Segment Start: Extracted material
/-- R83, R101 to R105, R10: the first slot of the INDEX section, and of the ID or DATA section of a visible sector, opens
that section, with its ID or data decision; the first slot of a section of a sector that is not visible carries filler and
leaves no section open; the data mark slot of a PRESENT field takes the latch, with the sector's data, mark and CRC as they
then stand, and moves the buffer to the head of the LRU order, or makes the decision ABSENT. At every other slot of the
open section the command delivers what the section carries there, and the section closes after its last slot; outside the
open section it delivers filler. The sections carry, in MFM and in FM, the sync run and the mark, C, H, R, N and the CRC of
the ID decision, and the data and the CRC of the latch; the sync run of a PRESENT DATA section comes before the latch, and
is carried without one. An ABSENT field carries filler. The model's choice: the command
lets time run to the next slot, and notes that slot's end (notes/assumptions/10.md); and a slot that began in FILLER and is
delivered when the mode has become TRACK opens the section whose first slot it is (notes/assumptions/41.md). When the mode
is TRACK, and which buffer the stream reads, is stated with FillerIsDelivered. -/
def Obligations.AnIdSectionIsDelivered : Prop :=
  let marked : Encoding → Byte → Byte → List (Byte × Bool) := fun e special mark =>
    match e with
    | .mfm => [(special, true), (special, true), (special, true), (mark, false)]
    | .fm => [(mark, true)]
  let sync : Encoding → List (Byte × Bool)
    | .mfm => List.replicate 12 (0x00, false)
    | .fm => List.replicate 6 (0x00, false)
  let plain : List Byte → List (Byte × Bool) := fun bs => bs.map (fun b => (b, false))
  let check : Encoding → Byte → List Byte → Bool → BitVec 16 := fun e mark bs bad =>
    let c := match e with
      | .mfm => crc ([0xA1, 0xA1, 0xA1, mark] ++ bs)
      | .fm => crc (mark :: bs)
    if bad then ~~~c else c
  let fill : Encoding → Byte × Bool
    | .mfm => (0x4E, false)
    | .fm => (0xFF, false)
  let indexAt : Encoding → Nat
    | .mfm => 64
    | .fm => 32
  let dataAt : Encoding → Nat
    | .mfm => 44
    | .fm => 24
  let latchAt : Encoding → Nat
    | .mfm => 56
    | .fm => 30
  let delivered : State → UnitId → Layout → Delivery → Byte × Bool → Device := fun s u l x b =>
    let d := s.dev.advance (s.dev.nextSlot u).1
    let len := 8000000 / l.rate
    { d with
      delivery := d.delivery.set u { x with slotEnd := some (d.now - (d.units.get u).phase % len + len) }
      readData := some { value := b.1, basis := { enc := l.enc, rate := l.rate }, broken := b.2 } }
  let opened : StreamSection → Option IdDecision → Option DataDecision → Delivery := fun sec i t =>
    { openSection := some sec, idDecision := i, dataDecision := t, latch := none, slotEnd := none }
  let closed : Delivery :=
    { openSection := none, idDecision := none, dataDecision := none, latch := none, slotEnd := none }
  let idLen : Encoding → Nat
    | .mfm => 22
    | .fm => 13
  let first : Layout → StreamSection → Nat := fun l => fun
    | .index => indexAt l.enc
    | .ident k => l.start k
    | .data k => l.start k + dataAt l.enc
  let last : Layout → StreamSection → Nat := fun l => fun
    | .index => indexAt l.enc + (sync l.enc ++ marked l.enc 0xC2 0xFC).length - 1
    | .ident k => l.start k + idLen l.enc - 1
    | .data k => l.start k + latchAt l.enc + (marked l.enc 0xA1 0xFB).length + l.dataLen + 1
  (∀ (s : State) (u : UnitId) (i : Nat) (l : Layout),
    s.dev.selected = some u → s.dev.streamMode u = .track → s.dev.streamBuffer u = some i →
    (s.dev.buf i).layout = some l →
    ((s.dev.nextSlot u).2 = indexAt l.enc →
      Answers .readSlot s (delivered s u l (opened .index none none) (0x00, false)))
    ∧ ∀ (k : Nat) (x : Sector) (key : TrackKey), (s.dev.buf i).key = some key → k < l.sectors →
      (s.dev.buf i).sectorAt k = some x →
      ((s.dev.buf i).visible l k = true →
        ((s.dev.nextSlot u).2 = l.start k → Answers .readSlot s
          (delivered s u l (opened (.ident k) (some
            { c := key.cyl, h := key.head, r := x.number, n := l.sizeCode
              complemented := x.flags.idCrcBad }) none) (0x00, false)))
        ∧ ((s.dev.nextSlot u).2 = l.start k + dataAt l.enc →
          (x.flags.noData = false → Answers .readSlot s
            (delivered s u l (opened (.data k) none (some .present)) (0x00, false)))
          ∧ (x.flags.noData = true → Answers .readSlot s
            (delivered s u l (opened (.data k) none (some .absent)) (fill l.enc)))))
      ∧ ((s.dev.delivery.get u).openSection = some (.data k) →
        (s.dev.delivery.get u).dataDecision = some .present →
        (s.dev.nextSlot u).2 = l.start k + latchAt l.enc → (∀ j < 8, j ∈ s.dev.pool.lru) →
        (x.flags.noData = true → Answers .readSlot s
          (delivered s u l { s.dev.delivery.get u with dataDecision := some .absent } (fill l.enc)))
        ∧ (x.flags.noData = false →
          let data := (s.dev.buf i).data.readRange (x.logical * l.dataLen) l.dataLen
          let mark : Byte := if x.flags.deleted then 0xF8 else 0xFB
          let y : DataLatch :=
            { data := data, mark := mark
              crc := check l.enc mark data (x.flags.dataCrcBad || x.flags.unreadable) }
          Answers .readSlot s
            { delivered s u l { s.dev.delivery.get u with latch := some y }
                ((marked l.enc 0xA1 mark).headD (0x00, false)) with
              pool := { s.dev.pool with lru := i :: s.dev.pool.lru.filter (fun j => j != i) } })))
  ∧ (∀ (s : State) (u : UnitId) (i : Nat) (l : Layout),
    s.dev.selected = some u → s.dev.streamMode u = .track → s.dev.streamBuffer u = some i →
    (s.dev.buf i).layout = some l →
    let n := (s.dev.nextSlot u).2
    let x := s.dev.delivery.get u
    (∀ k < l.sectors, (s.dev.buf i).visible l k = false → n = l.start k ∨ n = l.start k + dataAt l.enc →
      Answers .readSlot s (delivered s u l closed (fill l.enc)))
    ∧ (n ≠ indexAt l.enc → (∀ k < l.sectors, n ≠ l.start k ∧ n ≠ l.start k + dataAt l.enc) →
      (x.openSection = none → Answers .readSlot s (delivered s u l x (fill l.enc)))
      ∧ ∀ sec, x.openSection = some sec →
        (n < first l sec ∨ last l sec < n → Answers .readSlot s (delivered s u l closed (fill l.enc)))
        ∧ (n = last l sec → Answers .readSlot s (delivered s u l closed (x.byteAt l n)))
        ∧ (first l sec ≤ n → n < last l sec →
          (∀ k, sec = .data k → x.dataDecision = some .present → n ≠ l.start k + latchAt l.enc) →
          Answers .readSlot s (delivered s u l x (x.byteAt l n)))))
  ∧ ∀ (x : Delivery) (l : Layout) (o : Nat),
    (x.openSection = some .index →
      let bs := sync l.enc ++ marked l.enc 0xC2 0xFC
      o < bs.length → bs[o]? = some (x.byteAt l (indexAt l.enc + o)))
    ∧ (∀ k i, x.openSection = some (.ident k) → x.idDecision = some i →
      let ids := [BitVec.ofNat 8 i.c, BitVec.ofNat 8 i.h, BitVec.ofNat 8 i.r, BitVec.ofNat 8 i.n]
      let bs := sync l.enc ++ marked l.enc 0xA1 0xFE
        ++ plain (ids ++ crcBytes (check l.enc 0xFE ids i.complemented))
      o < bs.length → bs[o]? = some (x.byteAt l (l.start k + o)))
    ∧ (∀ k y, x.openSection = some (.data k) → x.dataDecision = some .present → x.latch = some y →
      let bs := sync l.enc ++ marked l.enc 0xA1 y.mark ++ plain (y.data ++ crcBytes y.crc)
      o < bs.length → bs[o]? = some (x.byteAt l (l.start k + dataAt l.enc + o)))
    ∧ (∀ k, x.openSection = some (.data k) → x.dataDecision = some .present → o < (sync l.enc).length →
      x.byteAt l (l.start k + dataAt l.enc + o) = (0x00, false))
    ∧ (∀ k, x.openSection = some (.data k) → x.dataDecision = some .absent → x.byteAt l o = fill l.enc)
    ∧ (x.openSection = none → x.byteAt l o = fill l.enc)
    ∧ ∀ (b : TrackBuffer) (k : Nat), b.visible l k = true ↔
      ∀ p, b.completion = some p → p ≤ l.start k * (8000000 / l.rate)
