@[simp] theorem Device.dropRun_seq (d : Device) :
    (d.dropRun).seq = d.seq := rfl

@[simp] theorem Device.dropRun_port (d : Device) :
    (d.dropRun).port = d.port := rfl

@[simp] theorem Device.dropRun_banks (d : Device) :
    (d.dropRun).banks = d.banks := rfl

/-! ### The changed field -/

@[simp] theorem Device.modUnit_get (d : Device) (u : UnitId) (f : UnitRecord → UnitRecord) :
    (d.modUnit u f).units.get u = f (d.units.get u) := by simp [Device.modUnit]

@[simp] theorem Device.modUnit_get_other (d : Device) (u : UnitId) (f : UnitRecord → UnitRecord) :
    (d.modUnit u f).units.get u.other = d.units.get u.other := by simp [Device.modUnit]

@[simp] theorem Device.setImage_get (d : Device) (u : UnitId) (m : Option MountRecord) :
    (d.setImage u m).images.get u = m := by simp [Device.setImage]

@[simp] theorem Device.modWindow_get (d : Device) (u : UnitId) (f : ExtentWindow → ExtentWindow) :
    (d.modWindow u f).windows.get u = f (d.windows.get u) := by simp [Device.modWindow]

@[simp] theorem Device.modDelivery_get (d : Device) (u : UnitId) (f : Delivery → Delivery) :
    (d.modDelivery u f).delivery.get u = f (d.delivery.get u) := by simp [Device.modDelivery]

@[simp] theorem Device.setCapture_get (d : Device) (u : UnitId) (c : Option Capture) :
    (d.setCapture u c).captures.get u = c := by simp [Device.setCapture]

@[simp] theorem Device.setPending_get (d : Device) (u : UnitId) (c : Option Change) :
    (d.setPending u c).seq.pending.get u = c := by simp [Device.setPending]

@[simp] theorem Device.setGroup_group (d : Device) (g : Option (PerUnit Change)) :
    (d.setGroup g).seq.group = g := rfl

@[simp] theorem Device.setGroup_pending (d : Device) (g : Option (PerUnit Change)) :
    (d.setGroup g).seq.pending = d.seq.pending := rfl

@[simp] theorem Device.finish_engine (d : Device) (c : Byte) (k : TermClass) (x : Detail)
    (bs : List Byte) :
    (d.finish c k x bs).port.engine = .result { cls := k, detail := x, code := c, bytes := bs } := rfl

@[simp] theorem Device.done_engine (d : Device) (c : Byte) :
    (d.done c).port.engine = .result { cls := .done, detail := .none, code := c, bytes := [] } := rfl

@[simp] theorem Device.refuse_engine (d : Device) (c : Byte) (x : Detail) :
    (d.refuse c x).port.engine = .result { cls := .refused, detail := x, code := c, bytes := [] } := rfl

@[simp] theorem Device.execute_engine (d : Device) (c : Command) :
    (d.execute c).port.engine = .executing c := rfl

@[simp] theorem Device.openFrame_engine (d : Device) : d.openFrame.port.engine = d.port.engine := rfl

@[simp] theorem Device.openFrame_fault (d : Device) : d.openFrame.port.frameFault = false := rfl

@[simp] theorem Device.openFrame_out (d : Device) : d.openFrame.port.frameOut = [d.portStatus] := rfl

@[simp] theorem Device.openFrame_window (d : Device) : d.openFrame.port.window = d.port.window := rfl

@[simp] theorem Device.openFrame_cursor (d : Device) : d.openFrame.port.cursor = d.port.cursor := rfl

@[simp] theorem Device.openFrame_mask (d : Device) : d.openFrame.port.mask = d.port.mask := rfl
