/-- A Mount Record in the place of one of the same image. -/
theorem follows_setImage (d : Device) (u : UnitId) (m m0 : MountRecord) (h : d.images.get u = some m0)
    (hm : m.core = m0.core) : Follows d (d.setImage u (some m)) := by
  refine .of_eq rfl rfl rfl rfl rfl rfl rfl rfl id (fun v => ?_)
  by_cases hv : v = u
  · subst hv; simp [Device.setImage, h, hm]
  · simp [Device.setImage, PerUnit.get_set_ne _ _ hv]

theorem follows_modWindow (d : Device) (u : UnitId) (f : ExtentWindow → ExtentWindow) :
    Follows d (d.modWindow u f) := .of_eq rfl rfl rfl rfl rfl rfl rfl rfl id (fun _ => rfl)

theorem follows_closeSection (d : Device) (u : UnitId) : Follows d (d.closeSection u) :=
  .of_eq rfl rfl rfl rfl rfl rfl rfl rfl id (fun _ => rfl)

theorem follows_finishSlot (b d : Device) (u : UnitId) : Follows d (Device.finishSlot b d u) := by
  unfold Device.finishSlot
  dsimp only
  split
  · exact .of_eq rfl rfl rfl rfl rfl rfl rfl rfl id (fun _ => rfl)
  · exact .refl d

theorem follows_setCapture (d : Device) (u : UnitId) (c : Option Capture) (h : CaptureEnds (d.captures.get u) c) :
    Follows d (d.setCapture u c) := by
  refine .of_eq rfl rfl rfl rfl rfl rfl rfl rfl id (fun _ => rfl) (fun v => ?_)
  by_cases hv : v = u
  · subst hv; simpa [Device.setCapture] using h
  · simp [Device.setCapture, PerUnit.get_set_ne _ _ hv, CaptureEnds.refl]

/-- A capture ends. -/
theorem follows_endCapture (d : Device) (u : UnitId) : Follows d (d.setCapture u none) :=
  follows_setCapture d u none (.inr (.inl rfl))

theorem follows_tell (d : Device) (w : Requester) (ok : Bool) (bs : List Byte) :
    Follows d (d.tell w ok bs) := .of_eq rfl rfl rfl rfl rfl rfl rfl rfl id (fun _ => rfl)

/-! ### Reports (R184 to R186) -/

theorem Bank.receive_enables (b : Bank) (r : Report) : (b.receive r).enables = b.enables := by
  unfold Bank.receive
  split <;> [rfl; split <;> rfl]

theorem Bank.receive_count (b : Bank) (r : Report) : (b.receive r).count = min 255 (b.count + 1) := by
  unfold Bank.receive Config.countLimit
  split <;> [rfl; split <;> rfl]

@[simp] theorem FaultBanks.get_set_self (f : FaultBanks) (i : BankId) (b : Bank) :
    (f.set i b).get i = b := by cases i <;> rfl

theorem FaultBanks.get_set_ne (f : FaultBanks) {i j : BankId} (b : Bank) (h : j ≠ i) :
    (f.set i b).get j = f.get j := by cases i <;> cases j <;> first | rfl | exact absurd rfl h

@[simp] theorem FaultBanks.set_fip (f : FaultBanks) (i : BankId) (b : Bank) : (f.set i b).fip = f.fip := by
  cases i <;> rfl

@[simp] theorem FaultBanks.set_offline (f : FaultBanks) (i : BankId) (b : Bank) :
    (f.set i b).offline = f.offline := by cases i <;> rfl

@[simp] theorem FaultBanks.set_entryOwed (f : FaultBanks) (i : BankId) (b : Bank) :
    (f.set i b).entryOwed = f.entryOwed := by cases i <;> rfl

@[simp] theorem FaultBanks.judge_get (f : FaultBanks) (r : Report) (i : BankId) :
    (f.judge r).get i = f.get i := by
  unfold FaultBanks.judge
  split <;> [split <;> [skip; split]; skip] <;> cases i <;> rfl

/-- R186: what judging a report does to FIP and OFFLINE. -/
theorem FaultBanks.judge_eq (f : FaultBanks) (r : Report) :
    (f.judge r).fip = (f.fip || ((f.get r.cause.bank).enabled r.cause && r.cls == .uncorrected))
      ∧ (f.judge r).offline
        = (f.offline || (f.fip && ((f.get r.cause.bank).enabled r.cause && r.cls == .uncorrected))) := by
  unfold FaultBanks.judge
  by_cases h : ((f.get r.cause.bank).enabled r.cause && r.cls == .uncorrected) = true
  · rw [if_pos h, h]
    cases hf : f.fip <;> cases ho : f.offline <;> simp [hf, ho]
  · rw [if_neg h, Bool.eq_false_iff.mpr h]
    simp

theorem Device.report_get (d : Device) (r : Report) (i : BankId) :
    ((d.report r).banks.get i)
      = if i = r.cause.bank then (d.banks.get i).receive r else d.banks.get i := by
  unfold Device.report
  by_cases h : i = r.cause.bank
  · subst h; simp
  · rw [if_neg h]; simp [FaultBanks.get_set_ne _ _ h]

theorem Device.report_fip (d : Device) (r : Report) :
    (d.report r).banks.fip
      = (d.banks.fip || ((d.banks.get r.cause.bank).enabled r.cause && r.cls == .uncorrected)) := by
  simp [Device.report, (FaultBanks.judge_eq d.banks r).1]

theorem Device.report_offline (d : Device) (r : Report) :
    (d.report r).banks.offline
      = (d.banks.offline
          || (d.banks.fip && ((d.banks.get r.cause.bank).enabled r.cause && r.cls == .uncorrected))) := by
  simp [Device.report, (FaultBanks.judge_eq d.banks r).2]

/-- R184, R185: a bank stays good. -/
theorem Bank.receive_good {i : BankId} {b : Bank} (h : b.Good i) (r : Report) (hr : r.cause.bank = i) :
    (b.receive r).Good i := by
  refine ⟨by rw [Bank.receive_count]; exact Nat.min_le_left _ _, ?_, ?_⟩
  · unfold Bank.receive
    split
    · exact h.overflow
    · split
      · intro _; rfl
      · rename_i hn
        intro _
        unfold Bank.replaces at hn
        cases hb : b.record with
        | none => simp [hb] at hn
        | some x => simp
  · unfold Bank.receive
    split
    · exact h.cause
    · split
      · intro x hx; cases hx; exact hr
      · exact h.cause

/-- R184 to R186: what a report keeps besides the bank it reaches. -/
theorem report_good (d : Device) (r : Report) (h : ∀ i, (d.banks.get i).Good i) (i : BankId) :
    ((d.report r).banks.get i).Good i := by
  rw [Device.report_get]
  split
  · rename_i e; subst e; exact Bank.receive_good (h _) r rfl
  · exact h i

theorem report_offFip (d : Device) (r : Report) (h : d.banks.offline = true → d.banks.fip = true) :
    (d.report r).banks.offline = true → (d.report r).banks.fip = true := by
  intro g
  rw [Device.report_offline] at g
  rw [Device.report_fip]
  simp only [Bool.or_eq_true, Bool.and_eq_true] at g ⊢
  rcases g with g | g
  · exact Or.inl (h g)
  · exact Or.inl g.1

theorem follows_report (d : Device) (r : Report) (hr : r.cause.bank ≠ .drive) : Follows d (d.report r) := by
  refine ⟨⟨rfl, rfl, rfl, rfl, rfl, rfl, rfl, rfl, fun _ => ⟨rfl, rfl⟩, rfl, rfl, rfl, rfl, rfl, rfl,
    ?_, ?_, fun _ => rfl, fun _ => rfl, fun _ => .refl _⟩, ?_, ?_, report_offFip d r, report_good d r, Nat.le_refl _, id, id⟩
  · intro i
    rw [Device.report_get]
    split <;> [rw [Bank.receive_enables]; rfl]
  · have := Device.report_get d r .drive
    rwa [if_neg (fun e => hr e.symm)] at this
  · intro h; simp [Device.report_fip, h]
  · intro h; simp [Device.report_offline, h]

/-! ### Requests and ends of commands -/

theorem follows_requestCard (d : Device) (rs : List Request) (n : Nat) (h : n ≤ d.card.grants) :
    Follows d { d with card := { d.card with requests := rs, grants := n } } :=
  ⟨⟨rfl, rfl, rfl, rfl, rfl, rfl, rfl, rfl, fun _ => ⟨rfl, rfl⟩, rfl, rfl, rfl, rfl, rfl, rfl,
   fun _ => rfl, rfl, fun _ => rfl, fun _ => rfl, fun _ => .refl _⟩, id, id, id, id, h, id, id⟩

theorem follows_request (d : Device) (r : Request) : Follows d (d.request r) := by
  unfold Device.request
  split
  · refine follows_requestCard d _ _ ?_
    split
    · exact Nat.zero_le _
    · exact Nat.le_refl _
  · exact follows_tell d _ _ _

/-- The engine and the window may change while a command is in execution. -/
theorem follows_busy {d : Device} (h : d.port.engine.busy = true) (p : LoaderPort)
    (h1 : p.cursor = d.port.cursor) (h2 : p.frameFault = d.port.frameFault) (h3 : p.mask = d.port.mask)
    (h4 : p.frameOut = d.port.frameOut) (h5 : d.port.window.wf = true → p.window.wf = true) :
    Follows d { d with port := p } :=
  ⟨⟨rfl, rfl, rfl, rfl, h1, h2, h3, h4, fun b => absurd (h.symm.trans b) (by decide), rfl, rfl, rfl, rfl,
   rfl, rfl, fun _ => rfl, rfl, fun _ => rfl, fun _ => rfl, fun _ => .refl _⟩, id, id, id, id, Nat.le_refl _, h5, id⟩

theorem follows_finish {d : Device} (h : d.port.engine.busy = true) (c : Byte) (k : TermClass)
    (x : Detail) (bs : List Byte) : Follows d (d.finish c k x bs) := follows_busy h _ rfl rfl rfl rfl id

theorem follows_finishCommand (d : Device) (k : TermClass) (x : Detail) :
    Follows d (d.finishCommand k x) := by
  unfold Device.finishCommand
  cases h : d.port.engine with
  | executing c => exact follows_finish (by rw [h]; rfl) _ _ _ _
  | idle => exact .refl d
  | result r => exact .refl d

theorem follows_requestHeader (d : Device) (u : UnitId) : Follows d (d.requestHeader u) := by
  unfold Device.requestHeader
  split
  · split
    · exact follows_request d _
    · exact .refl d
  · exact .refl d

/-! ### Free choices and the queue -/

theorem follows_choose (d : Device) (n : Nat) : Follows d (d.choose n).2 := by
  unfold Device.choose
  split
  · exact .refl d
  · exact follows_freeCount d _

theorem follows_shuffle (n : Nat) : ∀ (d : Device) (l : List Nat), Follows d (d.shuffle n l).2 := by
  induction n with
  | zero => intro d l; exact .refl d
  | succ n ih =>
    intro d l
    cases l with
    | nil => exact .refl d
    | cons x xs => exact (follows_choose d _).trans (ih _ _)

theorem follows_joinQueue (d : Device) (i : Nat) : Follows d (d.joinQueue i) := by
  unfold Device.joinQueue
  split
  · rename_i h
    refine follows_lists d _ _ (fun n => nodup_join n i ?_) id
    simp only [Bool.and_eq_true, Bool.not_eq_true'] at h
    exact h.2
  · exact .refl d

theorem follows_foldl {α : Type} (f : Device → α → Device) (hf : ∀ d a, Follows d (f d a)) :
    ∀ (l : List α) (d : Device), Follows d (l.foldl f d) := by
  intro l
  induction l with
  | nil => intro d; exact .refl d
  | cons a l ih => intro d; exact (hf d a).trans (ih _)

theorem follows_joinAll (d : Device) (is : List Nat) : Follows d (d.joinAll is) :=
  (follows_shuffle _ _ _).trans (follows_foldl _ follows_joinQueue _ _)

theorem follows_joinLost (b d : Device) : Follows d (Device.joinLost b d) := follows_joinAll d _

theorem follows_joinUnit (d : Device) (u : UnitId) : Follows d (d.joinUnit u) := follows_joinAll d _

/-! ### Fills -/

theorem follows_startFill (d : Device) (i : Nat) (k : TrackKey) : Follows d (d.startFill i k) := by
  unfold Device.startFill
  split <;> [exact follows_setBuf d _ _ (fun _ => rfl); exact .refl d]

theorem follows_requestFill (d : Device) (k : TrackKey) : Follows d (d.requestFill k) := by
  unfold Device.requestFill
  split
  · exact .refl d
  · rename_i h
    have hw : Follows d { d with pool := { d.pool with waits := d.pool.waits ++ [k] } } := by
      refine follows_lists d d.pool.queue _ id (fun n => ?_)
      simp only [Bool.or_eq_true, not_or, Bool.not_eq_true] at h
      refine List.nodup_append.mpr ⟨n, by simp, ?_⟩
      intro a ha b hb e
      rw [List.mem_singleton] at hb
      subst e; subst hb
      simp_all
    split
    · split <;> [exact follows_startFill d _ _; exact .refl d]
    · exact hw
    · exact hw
Segment End: Extracted material
Among the lines above, repeat exactly those from the line with "let latchAt : Encoding → Nat" to the line with "readData := some", counting both ends.

  let latchAt : Encoding → Nat
    | .mfm => 56
    | .fm => 30
  let delivered : State → UnitId → Layout → Delivery → Byte × Bool → Device := fun s u l x b =>
    let d := s.dev.advance (s.dev.nextSlot u).1
    let len := 8000000 / l.rate
    { d with
      delivery := d.delivery.set u { x with slotEnd := some (d.now - (d.units.get u).phase % len + len) }
      readData := some { value := b.1, basis := { enc := l.enc, rate := l.rate }, broken := b.2 } }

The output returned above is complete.